La Ley Orgánica 11/2007, de 22 de octubre, reguladora de los derechos y deberes de los miembros de la Guardia Civil (en adelante, LO 11/2007), contempla en su catálogo de deberes, el de neutralidad e imparcialidad. Así se conformidad con el párrafo segundo del art. 18 de dicho cuerpo legal:

“En el cumplimiento de sus funciones, los Guardias Civiles deberán actuar con absoluta neutralidad política y sindical, respetando los principios de imparcialidad y no discriminación por razón de sexo, origen racial o étnico, religión o convicciones, discapacidad, edad, orientación sexual, lengua, opinión, lugar de nacimiento o vecindad o cualquier otra condición o circunstancia personal o social.”

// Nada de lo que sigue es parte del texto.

/-- The W0 of a stitched line (R43). (DEDUCED, unsafe: log 134) -/
def stitchTag (k : Nat) (ref : Word) (lines : List Line) (replayed suspect : Bool) : Word :=
  let or (b : Nat) : Nat := if lines.any fun l => l.w0.getLsbD b then 2 ^ b else 0
  let pads := (lines.map fun l => if l.w0.getLsbD 21 then bitsOf l.w0.toNat 15 0 else 0).foldl (· + ·) 0
  BitVec.ofNat 72 (k % 2 ^ 40 * 2 ^ 32 + bitsOf ref.toNat 31 22 * 2 ^ 22 + or 21 + or 20 + or 19 + replayed.toNat * 2 ^ 18 +
    or 17 + suspect.toNat * 2 ^ 16 + min pads 65535)

/-- The seam sums of an interval with one stitched line more (R147). -/
def Ival.correlate (v : Ival) (b18 : Bool) (served : List Served) : List (Nat × SegSet) → Ival
  | p :: q :: l =>
    let r := match served.find? fun x => x.idx == p.1, served.find? fun x => x.idx == q.1 with
      | some x, some y => seamLine q.2.lo (p.2.hi) (getField v.corr F.STI_CORR_CFG_search) (x.sample b18) (y.sample b18)
      | _, _ => none
    let m := sget (fun _ => ({} : SeamSum)) v.seams p.1
    let v := match r with
      | some r => { v with seams := sput (fun _ => ({} : SeamSum)) v.seams p.1 (m.add r) }
      | none => v
    v.correlate b18 served (q :: l)
  | _ => v

/-- A stitched line is formed and waits for the array (R43, R135, R150). -/
def State.formLine (s : State) (v : Ival) (f : Founded) (served : List Served) : State :=
  let on := enabledSegs v.segs
  let b18 := s.bits18
  let gap := getField v.gap F.STI_GAP_gap_value
  let px := (List.range s.lineWidth).map (stitchPixel on served b18 gap)
  let lines := served.flatMap Served.lines
  let cam := served.foldl (fun m x => if x.lines.any fun l => l.w0.getLsbD 16 then m ||| segStripes s.stripeWidth x.seg else m)
    (0 : BitVec 16)
  let stripes := cam ||| s.fencedStripes v.num ||| f.lost ||| v.lostStripes
  let l : StLine := { k := f.k, w0 := stitchTag f.k f.w0 lines v.replayed (stripes != 0 || v.suspectAll), w1 := f.g, w2 := f.w2,
                      px := px.map Prod.fst, excl := px.map Prod.snd, stripes := stripes }
  let s := s.mapIval v.num fun v => v.correlate b18 served on
  s.setSti { s.sti with formed := s.sti.formed ++ [l], nextForm := f.k + 1 }

/-- The oldest unformed line: every segment searched, and the line formed once all have a serving line or pair or are
blanked (R139). `none`: it waits. (DEDUCED, unsafe: log 129) -/
def State.tryForm (s : State) : Option State × State :=
  let k := s.sti.nextForm
  match s.founded k, s.ival (k / 16) with
  | some _, some v =>
    let on := enabledSegs v.segs
    let s := on.foldl (fun s p => s.searchSeg k p.1 p.2) s
    match s.founded k, s.ival (k / 16) with
    | some f, some v => match s.servedAll v f on with
      | some l => (some (s.formLine v f l), s)
      | none => (none, s)
    | _, _ => (none, s)
  | _, _ => (none, s)

/-- Stitched lines formed in order, as many as can be. (DEDUCED, unsafe: log 129) -/
def State.advance : Nat → State → State
  | 0, s => s
  | n + 1, s => match s.tryForm with
    | (some t, _) => State.advance n t
    | (none, t) => t

/-- The number of founded lines. -/
def State.foundedCount (s : State) : Nat := (s.sti.ivals.map fun v => v.founded.length).foldl (· + ·) 0

/-- Every line that can be formed is formed. (DEDUCED, unsafe: log 129) -/
def State.formAll (s : State) : State := State.advance (s.foundedCount + 1) s

/-! ### Commands (R130, R137, R139, R143, R144) -/

/-- A reference line founds the next stitched line, or is the founding line of one that is formed again (R143, R144). (DEDUCED, unsafe: log 128; DEDUCED, unsafe: log 129) -/
def State.foundLine (s : State) (l : Line) : State :=
  let s := s.setSti { s.sti with lastRef := s.ticks }
  let s := s.setFld R.STI_REF F.STI_REF_ref_lost 0
  match (s.sti.ivals.flatMap fun v => v.founded).find? fun f => f.ref == l.seq && l.w0.getLsbD 18 with
  | some f => s.mapFounded f.k fun f => { f with tick := s.ticks }
  | none =>
    let k := s.sti.nextK
    let s := s.setSti { s.sti with nextK := k + 1 }
    let s := if k % 16 = 0 then s.openInterval (k / 16 + 1) else s
    let f : Founded := { k := k, ref := l.seq, w0 := l.w0, g := l.w1, w2 := l.w2, tick := s.ticks }
    s.mapIval (k / 16) fun v => { v with founded := v.founded ++ [f] }

/-- The segments in force for a line. -/
def State.lineSegs (s : State) (l : Line) : List (Nat × SegSet) :=
  match s.ival (l.interval.getD 0) with
  | some v => v.segs
  | none => s.sti.segs

/-- How many recorded decisions use a line of a segment. -/
def State.usesOf (s : State) (i q : Nat) : Nat :=
  ((s.sti.ivals.flatMap fun v => v.founded).filter fun f => f.serves.any fun p => p.1 == i && p.2.uses q).length

/-- A replayed line that only committed intervals used is released as it arrives (R137, R146); one of the reference context has left
correction (R143). (DEDUCED, unsafe: log 189) -/
def State.servedBefore (s : State) (i : Nat) : State :=
  if i = s.refSeg then s.setSti { s.sti with lastRef := s.ticks } else s

/-- LINE_LEAVES_CORRECTION (R130, R137, R143, R144): the oldest corrected line of a context reaches the stitcher; while
the array stalls the stitcher, it waits (R160). -/
def State.lineLeaves (s : State) (c : Nat) : State :=
  if s.anv.stallFrom.isSome then s
  else match s.cor.out.find? fun l => l.ctx == c with
    | none => s
    | some l =>
      let s := s.setCor { s.cor with out := s.cor.out.erase l }
      match (enabledSegs (s.lineSegs l)).find? fun p => p.2.ctx == c with
      | none => s.bump R.STI_UNMAPPED
      | some (i, _) =>
        if l.w0.getLsbD 18 && (s.passedCursor i c l.seq || (i == s.refSeg && s.sti.cursor.lookup i == some l.seq)) then
          s.servedBefore i
        else if i = s.refSeg then ((s.foundLine l).storeLine i l).formAll
        else if s.refLost && s.usesOf i l.seq == 0 then s.bump R.STI_REF_ORPHAN
        else (s.storeLine i l).formAll

/-- LINE_LEAVES_CORRECTION: see `State.lineLeaves`. -/
def execLineLeavesCorrection (ctx : Fin 64) (s : State) : Host.Outcome State Fault Refusal := .next (s.lineLeaves ctx)

/-- SEGMENT_WAIT_TIMEOUT (R139): wait_ns have passed since the founding line left correction and the segment has found
nothing for the oldest unformed stitched line. -/
def State.waitTimeout (s : State) (i : Nat) : State :=
  let k := s.sti.nextForm
  match s.founded k, s.ival (k / 16) with
  | some f, some v =>
    if ((enabledSegs v.segs).lookup i).isSome && (f.serves.lookup i).isNone &&
        decide (getField v.timing F.STI_TIMING_wait_ns ≤ 8 * (s.ticks - f.tick)) then
      (s.blankSeg k i).formAll
    else s
  | _, _ => s

/-- SEGMENT_WAIT_TIMEOUT: see `State.waitTimeout`. -/
def execSegmentWaitTimeout (segment : Fin 16) (s : State) : Host.Outcome State Fault Refusal := .next (s.waitTimeout segment)

/-- REFERENCE_LOSS (R143): a recipe is loaded, the device is in ARMED, RUN or HOLD, and no reference line has left
correction for ref_timeout_us. -/
def State.referenceLoss (s : State) : State :=
  if s.rcp.loaded && s.inStates [.armed, .run, .hold] && !s.refLost &&
      s.passedUs s.sti.lastRef (s.fld R.STI_REF F.STI_REF_ref_timeout_us) then
    ((s.setFld R.STI_REF F.STI_REF_ref_lost 1).bump R.STI_REF_EVCNT).raise 327
  else s

/-- REFERENCE_LOSS: see `State.referenceLoss`. -/
def execReferenceLoss (s : State) : Host.Outcome State Fault Refusal := .next s.referenceLoss

/-! ### Measurements at the commit of an interval (R147, R148) -/

/-- The shift of a segment that the next interval takes: the one that waits, or the applied one. -/
def State.shiftDue (s : State) (i : Nat) : Int :=
  match s.sti.shiftNext.find? fun q => q.2.1 == i with
  | some q => q.2.2
  | none => s.shift i

/-- A valid measurement of the seam of `i` and `t` moves one segment from the next interval on (R148). -/
def State.moveSeam (s : State) (i t : Nat) (m : Int) : State :=
  let anchor := getField s.sti.corr F.STI_CORR_CFG_anchor
  if getField s.sti.corr F.STI_CORR_CFG_auto_en = 1 ∧ ((enabledSegs s.sti.segs).lookup anchor).isSome then
    let moved := if anchor < t then t else i
    let want := if anchor < t then m else -m
    let step : Int := (getField s.sti.corr F.STI_CORR_CFG_step_max : Nat)
    let limit : Int := match s.sti.segs.lookup moved with
      | some g => (getField g.cfg F.STI_SEG_CFG_shift_limit : Nat)
      | none => 0
    let base := s.shiftDue moved
    let d := clampInt (-step) step want
    let r := clampInt (-limit) limit (base + d)
    let s := if d ≠ want ∨ r ≠ base + d then s.stiFlag 4 else s
    s.setSti { s.sti with shiftNext := s.sti.shiftNext.filter (fun q => !(q.2.1 == moved)) ++ [(i, moved, r)] }
  else s

/-- The registers of a seam and its measurement's effect (R147, R148). -/
def State.commitSeam (s : State) (v : Ival) (i t : Nat) (gi gt : SegSet) : State :=
  let m := sget (fun _ => ({} : SeamSum)) v.seams i
  let search := getField v.corr F.STI_CORR_CFG_search
  let cols := gi.hi + 1 - (gt.lo + 2 * search)
  let (shift, valid) := m.measure search (getField v.corr F.STI_CORR_CFG_conf) cols
  let (x, s) := s.orFresh (shift.map (wrapTo 16))
  let (ml, s) := s.orFresh (m.mean cols m.sumA)
  let (mr, s) := s.orFresh (m.mean cols m.sumB)
  let s := s.wr (R.STI_SEAM_MEAS i) (BitVec.ofNat 32 (valid.toNat * 2 ^ 31 + v.num % 256 * 2 ^ 16 + x % 2 ^ 16))
  let s := (s.setFld (R.STI_SEAM_MEANL i) F.STI_SEAM_MEANL_mean ml).setFld (R.STI_SEAM_MEANR i) F.STI_SEAM_MEANR_mean mr
  match valid, shift with
  | true, some m => s.moveSeam i t m
  | _, _ => s

/-- Every seam of a committed interval. -/
def State.commitSeams (s : State) (v : Ival) : List (Nat × SegSet) → State
  | p :: q :: l => (s.commitSeam v p.1 q.1 p.2 q.2).commitSeams v (q :: l)
  | _ => s

/-- The measurements of a committed interval are written: corr_ready (R148). (DEDUCED, safe: log 132) -/
def State.commitMeasure (s : State) (v : Ival) : State :=
  let on := enabledSegs v.segs
  if 2 ≤ on.length then (s.commitSeams v on).stiFlag 6 else s

end Sys2Proof.Machine
end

En el ámbito disciplinario, contravenir este deber impuesto, se tipifica como falta muy grave, siendo esta la del art. 7.2 de la Ley Orgánica 12/2007, de 22 de octubre, de régimen disciplinario de la Guardia Civil (en adelante, LO 12/2007), cuando estamos frente a: “la violación de la neutralidad o independencia política o sindical en el desarrollo de la actuación profesional”. En tanto que falta muy grave, las sanciones a imponerse por la comisión de la misma van desde la separación del servicio, pasando por la suspensión de empleo desde tres meses y un día hasta un máximo de seis años, hasta la pérdida de puestos en el escalafón.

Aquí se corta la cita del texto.